United States Court of Appeals, Fifth Circuit

June 1, 2017

UNITED STATES OFAMERICA, Plaintiff-Appellee,
v.
HENRYKORVETT BAMS, Defendant-Appellant.

         Appeal from the United States District Court for the Eastern District of Texas

          Before JOLLY, SMITH, and GRAVES, Circuit Judges.

          JERRY E. SMITH, Circuit Judge:

         Henry Bams appeals his convictions of conspiracy to possess with intent to distribute cocaine and use of an interstate facility in aid of racketeering. He contends that certain evidence should have been suppressed and that there was insufficient evidence for conviction. He also raises various challenges to his sentence. Because we find no reversible error, we affirm.

         I.

         A.

         Bams and Frederick Mitchell were stopped by Officer Dale Baggett in Nacogdoches County, Texas, for speeding. Bams was the driver, and when Baggett approached the vehicle, he detected a strong odor of marihuana and saw that Bams's eyes were bloodshot. Baggett asked Bams and Mitchell about their travel plans, and they gave conflicting answers. He asked Mitchell whether there was any contraband in the car, and Mitchell said no. Baggett then asked whether there was any luggage, and Mitchell said he had a blue duffel bag and Bams had an orange Nike bag, both of which were in the trunk. After a search of the vehicle, Baggett found the bags Mitchell had described and discovered five plastic bags of cash in them. The currency had been separated into stacks wrapped by rubber bands. Mitchell stated that the money was his but that he was unsure how much there was. A later count established $253, 341.

         Bams and Mitchell were arrested for money laundering, and the cash was seized.

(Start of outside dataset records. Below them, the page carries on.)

/-! #### What the settling of the one release leaves -/

/-- The state in which the one release is settled, its pulse aborted: as before, but for its begun field. -/
structure StoppingAt (s : State) (g : GateIx) (r : Release) (q : State) : Prop where
  own : q.gate g = { s.gate g with release := some (s.begunRelease g r) }
  others : ∀ k, k ≠ g → q.gate k = s.gate k
  train : q.train = s.train
  faults : q.faults = s.faults
  queue : q.queue = s.queue
  pos : q.pos = s.pos

/-- The one release is ended where it had started, or cancelled where it had not (R109, R110). -/
theorem onStopAsserted_settles (hm : s.mode = .running) (h : ∀ k, k ≠ g → (s.gate k).state ≠ .releasing)
    (hg : (s.gate g).state = .releasing) (hr : (s.gate g).release = some r) {ch : ChannelIx} {started : Bool}
    (hs : if r.spacer then started = (r.begun || atOrPast (s.pos .a) (Pos.plus r.commit (s.gate g).set.wait))
      else (s.gate g).set.channel = some ch ∧
        ((s.abort ch r.tag).2 = .aborted started ∨ (s.abort ch r.tag).2 = .gone ∧ started = true)) :
    ∃ q, StoppingAt s g r q ∧ s.onStopAsserted = State.refresh (if started then q.stopRelease g (s.begunRelease g r)
      else q.cancelRelease g (s.begunRelease g r)) := by
  have stopping := stopping_single hm h hg hr
  have own : s.stopping.gate g = { s.gate g with release := some (s.begunRelease g r) } := by rw [stopping, setGate_gate]
  have others : ∀ k, k ≠ g → s.stopping.gate k = s.gate k := fun k hk => by
    rw [stopping, setGate_gate_ne _ _ hk]
    rfl
  have aborts : (s.stopping.abort ch r.tag).2 = (s.abort ch r.tag).2 := by
    rw [stopping]
    rfl
  have starts : if (s.begunRelease g r).spacer then started = (s.begunRelease g r).begun
      else (s.stopping.gate g).set.channel = some ch ∧ ((s.stopping.abort ch (s.begunRelease g r).tag).2 = .aborted started ∨
        (s.stopping.abort ch (s.begunRelease g r).tag).2 = .gone ∧ started = true) := by
    have spacer : (s.begunRelease g r).spacer = r.spacer := rfl
    have tag : (s.begunRelease g r).tag = r.tag := rfl
    rw [spacer, tag, aborts, own]
    cases hspacer : r.spacer with
    | true => simpa [State.begunRelease, hspacer] using hs
    | false => simpa [hspacer] using hs
  obtain ⟨c, settled⟩ := settleRelease_eq (by rw [own]; exact hg) (by rw [own]) starts
  have event := onStopAsserted_single hm h hg hr
  rw [settled] at event
  generalize s.stopping = w at *
  have found : StoppingAt s g r w := by
    refine ⟨own, others, ?_, ?_, ?_, ?_⟩ <;> rw [stopping] <;> rfl
  exact ⟨{ w with channels := c }, ⟨found.own, found.others, found.train, found.faults, found.queue, found.pos⟩, event⟩

namespace StoppingAt

variable (h : StoppingAt s g r q)
include h

theorem findRecord (tag : Tag) : q.findRecord tag = s.findRecord tag := by
  rw [State.findRecord, h.train, State.findRecord]

/-- Of the gates the settling of the release sets its own alone. -/
theorem gates {x : Gate} (hx : (q.setGate g x).SameCores t) :
    (t.refresh.gate g).core = x.core ∧ ∀ k, k ≠ g → (t.refresh.gate k).state = (s.gate k).state := by
  refine ⟨?_, fun k hk => ?_⟩
  · rw [refresh_sameCores t g, hx g, setGate_gate]
  · have core : (t.refresh.gate k).core = (s.gate k).core := by
      rw [refresh_sameCores t k, hx k, setGate_gate_ne _ _ hk, h.others k hk]
    exact state_of_core core

theorem ended_gates : ((q.stopRelease g (s.begunRelease g r)).refresh.gate g).core =
      (Gate.lotApplied { s.gate g with release := some (s.begunRelease g r) }.emptied).core ∧
    ∀ k, k ≠ g → ((q.stopRelease g (s.begunRelease g r)).refresh.gate k).state = (s.gate k).state := by
  rw [← h.own]
  exact h.gates (stopRelease_sameCores q g _)

theorem cancelled_gates : ((q.cancelRelease g (s.begunRelease g r)).refresh.gate g).core = ((s.gate g).cancelled r).core ∧
    ∀ k, k ≠ g → ((q.cancelRelease g (s.begunRelease g r)).refresh.gate k).state = (s.gate k).state := by
  have gates := h.gates (cancelRelease_sameCores q g (s.begunRelease g r))
  rw [h.own] at gates
  exact gates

Several days later, the district attorney reached a settlement with Bams and Mitchell, whereby they agreed to forfeit $100, 000 of the seized cash; the county returned the remaining currency to them. That returned money was ultimately deposited into an account owned by Bams.

         Several weeks later, Bams and Mitchell were stopped by Officer Adam Pinner in Arkansas for making an unsafe lane change. Bams was driving the vehicle, which was registered to him, and Mitchell was the only passenger. When Pinner asked Bams for his license, he noticed that Bams's hands were shaking and that he appeared nervous. Pinner also saw that one of the rear quarter panels appeared to have been tampered with, that there was a single key in the ignition, and that there were energy drinks in the vehicle. Pinner testified that those observations were consistent with drug trafficking. After receiving consent from Bams, Pinner searched the vehicle and found ten kilograms of cocaine concealed within two false compartments in the rear quarter panels.

         B.

         Bams and Mitchell were indicted for (1) conspiracy to possess with intent to distribute cocaine hydrochloride, in violation of 21 U.S.C. § 846, and for (2) use of an interstate facility in aid of racketeering, in violation of 18 U.S.C. §§ 2 and 1952(a)(3). Bams moved to suppress evidence obtained from the Arkansas traffic stop, and the district court denied the motion. After a four-day jury trial, Bams was convicted of both counts.

         The presentence report ("PSR") classified Bams as a career offender and thus calculated his offense level as 37 and his criminal-history category as VI, yielding a guideline range of 360 months to life. U.S. Sentencing Guidelines Manual ("U.S.S.G.") Ch. 5, Pt. A (Sentencing Table). The PSR recommended 360 months for the Section 846 conviction and 60 months for the Section 1952 conviction.[1] The district court accepted the PSR in its entirety but granted Bams's motion for a downward departure, sentencing Bams to 240 months on the first count and 60 months on the second, to run concurrently.

         II.

         Bams contends that the district court erred in denying his motion to suppress evidence obtained from the Arkansas stop. "In reviewing a district court's denial of a motion to suppress, we review the district court's findings of fact for clear error and its conclusions of law de novo."[2] "In reviewing findings of fact, we view the evidence in the light most favorable to the party prevailing below, which in this case is the Government." Id. When determining reasonable suspicion, "we must 'give due weight to inferences drawn from those facts by resident judges and local law enforcement officers.'"[3]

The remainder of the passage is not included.